Exercise requirements => Begin with the first line of the entries below. Copy each line exactly, stopping after the one that contains "(hK : Kept z0 s) : Kept z0 (holdClaim".

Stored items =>
theorem noteTable_kept {z0 : State} (m : BMsg) (s : State)
    (hK : Kept z0 s) : Kept z0 (noteTable m s) := by
  unfold noteTable
  repeat' (first
    | with_reducible assumption
    | with_reducible apply State.modHome_kept
    | with_reducible refine Kept.ite (fun _ => ?_) (fun _ => ?_))

theorem holdClaim_kept {z0 : State} (n : Nat) (l : LAddr) (c : Claim) (s : State)
    (hK : Kept z0 s) : Kept z0 (holdClaim n l c s) := by
  unfold holdClaim
  repeat' (first
    | with_reducible assumption
    | with_reducible apply State.modHome_kept
    | with_reducible apply pmu_kept)

theorem freeEntry_kept {z0 : State} (t : HTxn) (s : State)
    (hK : Kept z0 s) : Kept z0 (freeEntry t s) := by
  unfold freeEntry
  repeat' (first
    | with_reducible assumption
    | with_reducible apply State.modHome_kept
    | with_reducible apply holdClaim_kept
    | with_reducible refine Kept.ite (fun _ => ?_) (fun _ => ?_)
    | fail_if_no_progress ((with_reducible apply Kept.mk1) <;> (first | with_reducible assumption | with_reducible rfl | skip))
    | with_reducible refine Kept.each (fun _ _ _ => ?_) ?_
    | with_reducible refine Kept.foldl2 (fun _ _ _ => ?_) ?_
    | with_reducible refine Kept.foldl (fun _ _ _ => ?_) ?_
    | extract_lets
    | with_reducible refine Kept.slGood (z0 := z0) ?_ ?_
    | with_reducible apply Slice.good_slots
    | with_reducible apply Slice.putBlock_good
    | with_reducible apply Slice.putWord_good
    | with_reducible apply Slice.putPlru_good
    | with_reducible apply Slice.touchWay_good
    | with_reducible apply Slice.mendSlot_good
    | with_reducible apply Slice.mendTS_good
    | with_reducible apply Slice.hitWay_good
    | with_reducible apply Slice.dropMove_good
    | with_reducible apply Slice.outcome_good
    | with_reducible apply Slice.hintFill_good
    | with_reducible apply Slice.predFix_good
    | with_reducible apply Slice.hintSeen_good
    | with_reducible apply Slice.predAdd_good
    | with_reducible apply Slice.closeLow_good
    | with_reducible apply Slice.setLock_good
    | with_reducible apply Slice.flushPlru_good
    | with_reducible refine Slice.shAlloc_good ?_ (by with_reducible assumption)
    | with_reducible refine Slice.ensureShadow_good ?_ (by with_reducible assumption)
    | with_reducible refine Slice.demandLook_good ?_ (by with_reducible assumption)
    | fail_if_no_progress ((with_reducible apply Slice.good_mk) <;> (first | with_reducible assumption | with_reducible rfl | skip))
    | split)

theorem wbAck_kept {z0 : State} (m : BMsg) (s : State)
    (hK : Kept z0 s) : Kept z0 (wbAck m s) := by
  unfold wbAck
  repeat' (first
    | with_reducible assumption
    | with_reducible apply sendMsg_kept)

theorem countStamped_kept {z0 : State} (m : BMsg) (s : State)
    (hK : Kept z0 s) : Kept z0 (countStamped m s) := by
  unfold countStamped
  repeat' (first
    | with_reducible assumption
    | with_reducible refine Kept.ite (fun _ => ?_) (fun _ => ?_)
    | fail_if_no_progress ((with_reducible apply Kept.mk1) <;> (first | with_reducible assumption | with_reducible rfl | skip)))

theorem nack_kept {z0 : State} (m : BMsg) (reason : BitVec 3) (htid : BitVec 12) (gen : BitVec 8) (age : BitVec 6) (s : State)
    (hK : Kept z0 s) : Kept z0 (nack m reason htid gen age s) := by
  unfold nack
  repeat' (first
    | with_reducible assumption
    | with_reducible apply State.modHome_kept
    | with_reducible apply sendMsg_kept
    | with_reducible apply countStamped_kept)

theorem nackRetry_kept {z0 : State} (m : BMsg) (reason : BitVec 3) (s : State)
    (hK : Kept z0 s) : Kept z0 (nackRetry m reason s) := by
  unfold nackRetry
  repeat' (first
    | with_reducible assumption
    | with_reducible apply nack_kept)

theorem memLine_kept {z0 : State} (t : HTxn) (s : State)
    (hK : Kept z0 s) : Kept z0 (memLine t s).2 := by
  unfold memLine
  repeat' (first
    | with_reducible assumption
    | with_reducible apply ddrRead_kept
    | with_reducible refine Kept.ite (fun _ => ?_) (fun _ => ?_)
    | fail_if_no_progress ((with_reducible apply Kept.mk1) <;> (first | with_reducible assumption | with_reducible rfl | skip))
    | with_reducible refine Kept.each (fun _ _ _ => ?_) ?_
    | with_reducible refine Kept.foldl2 (fun _ _ _ => ?_) ?_
    | with_reducible refine Kept.foldl (fun _ _ _ => ?_) ?_
    | extract_lets
    | with_reducible refine Kept.slGood (z0 := z0) ?_ ?_
    | with_reducible apply Slice.good_slots
    | with_reducible apply Slice.putBlock_good
    | with_reducible apply Slice.putWord_good
    | with_reducible apply Slice.putPlru_good
    | with_reducible apply Slice.touchWay_good
    | with_reducible apply Slice.mendSlot_good
    | with_reducible apply Slice.mendTS_good
    | with_reducible apply Slice.hitWay_good
    | with_reducible apply Slice.dropMove_good
    | with_reducible apply Slice.outcome_good
    | with_reducible apply Slice.hintFill_good
    | with_reducible apply Slice.predFix_good
    | with_reducible apply Slice.hintSeen_good
    | with_reducible apply Slice.predAdd_good
    | with_reducible apply Slice.closeLow_good
    | with_reducible apply Slice.setLock_good
    | with_reducible apply Slice.flushPlru_good
    | with_reducible refine Slice.shAlloc_good ?_ (by with_reducible assumption)
    | with_reducible refine Slice.ensureShadow_good ?_ (by with_reducible assumption)
    | with_reducible refine Slice.demandLook_good ?_ (by with_reducible assumption)
    | fail_if_no_progress ((with_reducible apply Slice.good_mk) <;> (first | with_reducible assumption | with_reducible rfl | skip))
    | split
    | with_reducible refine Kept.of_snd (by with_reducible assumption) ?_)

theorem doAct_kept {z0 : State} (t : HTxn) (s : State)
    (hK : Kept z0 s) : Kept z0 (doAct t s) := by
  unfold doAct
  repeat' (first
    | with_reducible assumption
    | with_reducible apply State.tick1_kept
    | with_reducible apply sendMsg_kept
    | with_reducible apply homeWrite_kept
    | with_reducible apply modT_kept
    | with_reducible apply nack_kept
    | with_reducible apply memLine_kept
    | with_reducible refine Kept.ite (fun _ => ?_) (fun _ => ?_)
    | fail_if_no_progress ((with_reducible apply Kept.mk1) <;> (first | with_reducible assumption | with_reducible rfl | skip))
    | with_reducible refine Kept.each (fun _ _ _ => ?_) ?_
    | with_reducible refine Kept.foldl2 (fun _ _ _ => ?_) ?_
    | with_reducible refine Kept.foldl (fun _ _ _ => ?_) ?_
    | extract_lets
    | with_reducible refine Kept.slGood (z0 := z0) ?_ ?_
    | with_reducible apply Slice.good_slots
    | with_reducible apply Slice.putBlock_good
    | with_reducible apply Slice.putWord_good
    | with_reducible apply Slice.putPlru_good
    | with_reducible apply Slice.touchWay_good
    | with_reducible apply Slice.mendSlot_good
    | with_reducible apply Slice.mendTS_good
    | with_reducible apply Slice.hitWay_good
    | with_reducible apply Slice.dropMove_good
    | with_reducible apply Slice.outcome_good
    | with_reducible apply Slice.hintFill_good
    | with_reducible apply Slice.predFix_good
    | with_reducible apply Slice.hintSeen_good
    | with_reducible apply Slice.predAdd_good
    | with_reducible apply Slice.closeLow_good
    | with_reducible apply Slice.setLock_good
    | with_reducible apply Slice.flushPlru_good
    | with_reducible refine Slice.shAlloc_good ?_ (by with_reducible assumption)
    | with_reducible refine Slice.ensureShadow_good ?_ (by with_reducible assumption)
    | with_reducible refine Slice.demandLook_good ?_ (by with_reducible assumption)
    | fail_if_no_progress ((with_reducible apply Slice.good_mk) <;> (first | with_reducible assumption | with_reducible rfl | skip))
    | split
    | with_reducible refine Kept.of_snd (by with_reducible assumption) ?_
    | dsimp +zetaDelta only)

theorem closeT_kept {z0 : State} (t : HTxn) (s : State)
    (hK : Kept z0 s) : Kept z0 (closeT t s) := by
  unfold closeT
  repeat' (first
    | with_reducible assumption
    | with_reducible apply dirStore_kept
    | with_reducible apply freeEntry_kept
    | with_reducible apply wbAck_kept
    | with_reducible refine Kept.ite (fun _ => ?_) (fun _ => ?_)
    | fail_if_no_progress ((with_reducible apply Kept.mk1) <;> (first | with_reducible assumption | with_reducible rfl | skip))
    | with_reducible refine Kept.each (fun _ _ _ => ?_) ?_)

Response =>
theorem noteTable_kept {z0 : State} (m : BMsg) (s : State)
    (hK : Kept z0 s) : Kept z0 (noteTable m s) := by
  unfold noteTable
  repeat' (first
    | with_reducible assumption
    | with_reducible apply State.modHome_kept
    | with_reducible refine Kept.ite (fun _ => ?_) (fun _ => ?_))

theorem holdClaim_kept {z0 : State} (n : Nat) (l : LAddr) (c : Claim) (s : State)
    (hK : Kept z0 s) : Kept z0 (holdClaim n l c s) := by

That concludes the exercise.